» INPUT FOR THIS TASK:
-- ==== Sys2Proof/Machine/HostQueues.lean ====
section
/-! DEFINITION. Host queues and their packets (21 R368 to R375, 20 R356, R364, 16 R290). -/

namespace Sys2Proof.Machine

open Sys2Proof

/-! ### Queues (21 R370 to R372) -/

/-- A queue by its number. -/
def State.queue? (s : State) (n : Nat) : Option HostQueue := s.queues.find? (fun (q : HostQueue) => q.num == n)

/-- Changes a queue. -/
def State.modQueue (s : State) (n : Nat) (f : HostQueue → HostQueue) : State :=
  { s with queues := updWhere (fun (q : HostQueue) => q.num == n) f s.queues }

/-- The codes with which a queue halts (21 R370 to R372). -/
inductive Halt where
  | unknownOp | reservedNz | capFault | argBad | indexBad | watchdog
  deriving DecidableEq, Repr

/-- A halt code as an error record holds it; the numbers are the implementation's (assumption log 21). -/
def Halt.code : Halt → Nat
  | .unknownOp => Config.haltCode 0
  | .reservedNz => Config.haltCode 1
  | .capFault => Config.haltCode 2
  | .argBad => Config.haltCode 3
  | .indexBad => Config.haltCode 4
  | .watchdog => Config.haltCode 5

/-- A queue halts (21 R371): `RI` stays, and an error record names the queue, `RI` and the code. A `SIGNAL` whose write is at its
home stays so: its effect is taken when the home performs it. -/
def State.haltQueue (s : State) (q : HostQueue) (h : Halt) : State :=
  (s.modQueue q.num (fun q =>
    { q with
      st := .halted
      now := if q.busy.isSome then q.now else none
      seen := [] })).report { sev := 1, src := 10, code := h.code, loc := q.ri, tenant := q.tenant, queue := q.num }

/-- Whether a queue's capability allows an access of n bytes at an address (21 R368): 1 read, 2 write. -/
def capAllows (c : Capability) (perm a n : Nat) : Bool :=
  capIs c 0 && c.base ≤ a && a + n ≤ c.base + c.len && c.perm.toNat / perm % 2 == 1

/-- A queue's packet has taken its effect: `RI` moves, and `NOTIFY` sends an event with the packet's `PID`
(21 Table 21-2). A queue that halted meanwhile stays halted. -/
def State.packetDone (s : State) (q : HostQueue) (pk : List Byte) : State :=
  let s := s.modQueue q.num (fun q =>
    { q with
      ri := q.ri + 1
      st := if q.st == .halted then .halted else if q.ri + 1 == q.wi then .empty else .run
      now := none
      seen := []
      busy := none })
  if fieldAt pk 0 8 / 2 ^ 9 % 2 == 1 then
    let who := s.tenantSessions q.tenant
    who.foldl (fun s x => s.sendEvent x (leOf 4 (fieldAt pk 4 4))) s
  else s

/-- A queue waits at its packet, its watchdog running (21 Table 21-4). -/
def State.queueWait (s : State) (q : HostQueue) (pk : List Byte) : State :=
  s.modQueue q.num (fun q => match q.st with
    | .wait _ => q
    | _ => { q with st := .wait s.ticks, now := some pk })

/-- The payload bytes that each opcode uses (21 Table 21-3), as offset and length; none for an unassigned opcode. -/
def packetUses (op : Nat) : Option (List (Nat × Nat)) :=
  match op with
  | 1 | 2 => some [(8, 8)]
  | 3 | 4 => some [(8, 8), (16, 8), (24, 8)]
  | 5 => some [(8, 8), (16, 8)]
  | 6 => some [(8, 8), (16, 8)]
  | 7 => some [(8, 8), (16, 4), (24, 8), (32, 8), (40, 8)]
  | _ => none

/-- Whether the reserved bits of a packet are zero (21 R371 check 2): the header's, the bytes that the opcode does not
use, and the bits that Table 21-3 gives as zero. -/
def packetReservedOk (op : Nat) (uses : List (Nat × Nat)) (pk : List Byte) : Bool :=
  let head := fieldAt pk 0 8
  let used := fun (i : Nat) => i < 8 || uses.any (fun u => u.1 ≤ i && i < u.1 + u.2)
  let bits := match op with
    | 3 => fieldAt pk 24 8 < 2
    | 4 => fieldAt pk 24 8 < 4
    | 5 => fieldAt pk 16 8 < 2
    | 6 => fieldAt pk 8 8 < 256
    | 7 =>
      let w := fieldAt pk 8 8
      w % 2 ^ 8 < 64 && w / 2 ^ 9 % 2 ^ 7 == 0 && w / 2 ^ 24 == 0
    | _ => true
  head / 2 ^ 10 % 2 ^ 22 == 0 && (List.range 64).all (fun i => used i || pk.getD i 0 == 0) && bits

/-- Whether a launch taken from the queue has not ended (21 Table 21-2, `BAR`). -/
def State.barred (s : State) (q : HostQueue) (pk : List Byte) : Bool :=
  fieldAt pk 0 8 / 2 ^ 8 % 2 == 1 && q.launches.any (fun x =>
    s.launches.any (fun (l : Launch) => l.die == x.1 && l.num == x.2 && !l.ended))

/-- The mark of a queue's write at a home. -/
def HostQueue.mark (q : HostQueue) : Nat := 2 ^ 40 + q.num

/-- What the checks and the effect of a packet come to. -/
inductive PacketEnd where
  | halt (h : Halt) (s : State)
  | wait (s : State)
  | done (s : State)
  | busy (line : Nat) (s : State)

/-- Whether a queue processes its packet: it runs or waits, and firmware reaches its ring and its state (21 R367, R372). -/
def HostQueue.live (q : HostQueue) : Bool :=
  q.ri < q.wi && capIs q.ringCap 1 && capIs q.stateCap 2 && (match q.st with
    | .run | .wait _ => true
    | _ => false)

/-- A packet of an opcode runs at the read index of a queue (21 R371, R372): opcode, reserved bits, then what the
opcode checks, the barrier, and its effect. An unassigned opcode halts the queue, whichever of them meets it. A packet that the
queue waits at has passed its checks; `reach` is done when the queue first comes to it. A packet whose write is at its home
takes its effect when that is performed. -/
def State.runPacket (s : State) (op : Nat) (check : State → HostQueue → List Byte → Option Halt × State)
    (act : State → HostQueue → List Byte → PacketEnd)
    (reach : State → HostQueue → List Byte → State := fun s _ _ => s) : State :=
  match s.queue? s.ev.obj with
  | none => s
  | some q =>
    match q.busy with
    | some line =>
      if (s.home line).queue.any (fun w => w.origin == q.mark) then s else s.packetDone q (q.now.getD [])
    | none =>
      let pk := q.now.getD (s.packet q)
      let here := fieldAt pk 0 1
      if !q.live then s
      else match packetUses here with
      | none => s.haltQueue q .unknownOp
      | some uses =>
        if here != op then s
        else if q.now.isNone && !packetReservedOk op uses pk then s.haltQueue q .reservedNz
        else match (if q.now.isNone then check s q pk else (none, s)) with
          | (some h, s) => s.haltQueue q h
          | (none, s) =>
            if s.barred q pk then (if q.now.isNone then reach s q pk else s).queueWait q pk
            else match act s q pk with
              | .halt h s => s.haltQueue q h
              | .wait s => s.queueWait q pk
              | .busy line s => s.modQueue q.num (fun q => { q with st := .run, now := some pk, busy := some line })
              | .done s => s.packetDone q pk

» TASK DESCRIPTION:
Among the lines above, count those containing the word "packetReservedOk" and write only the number.

» RESPONSE:
2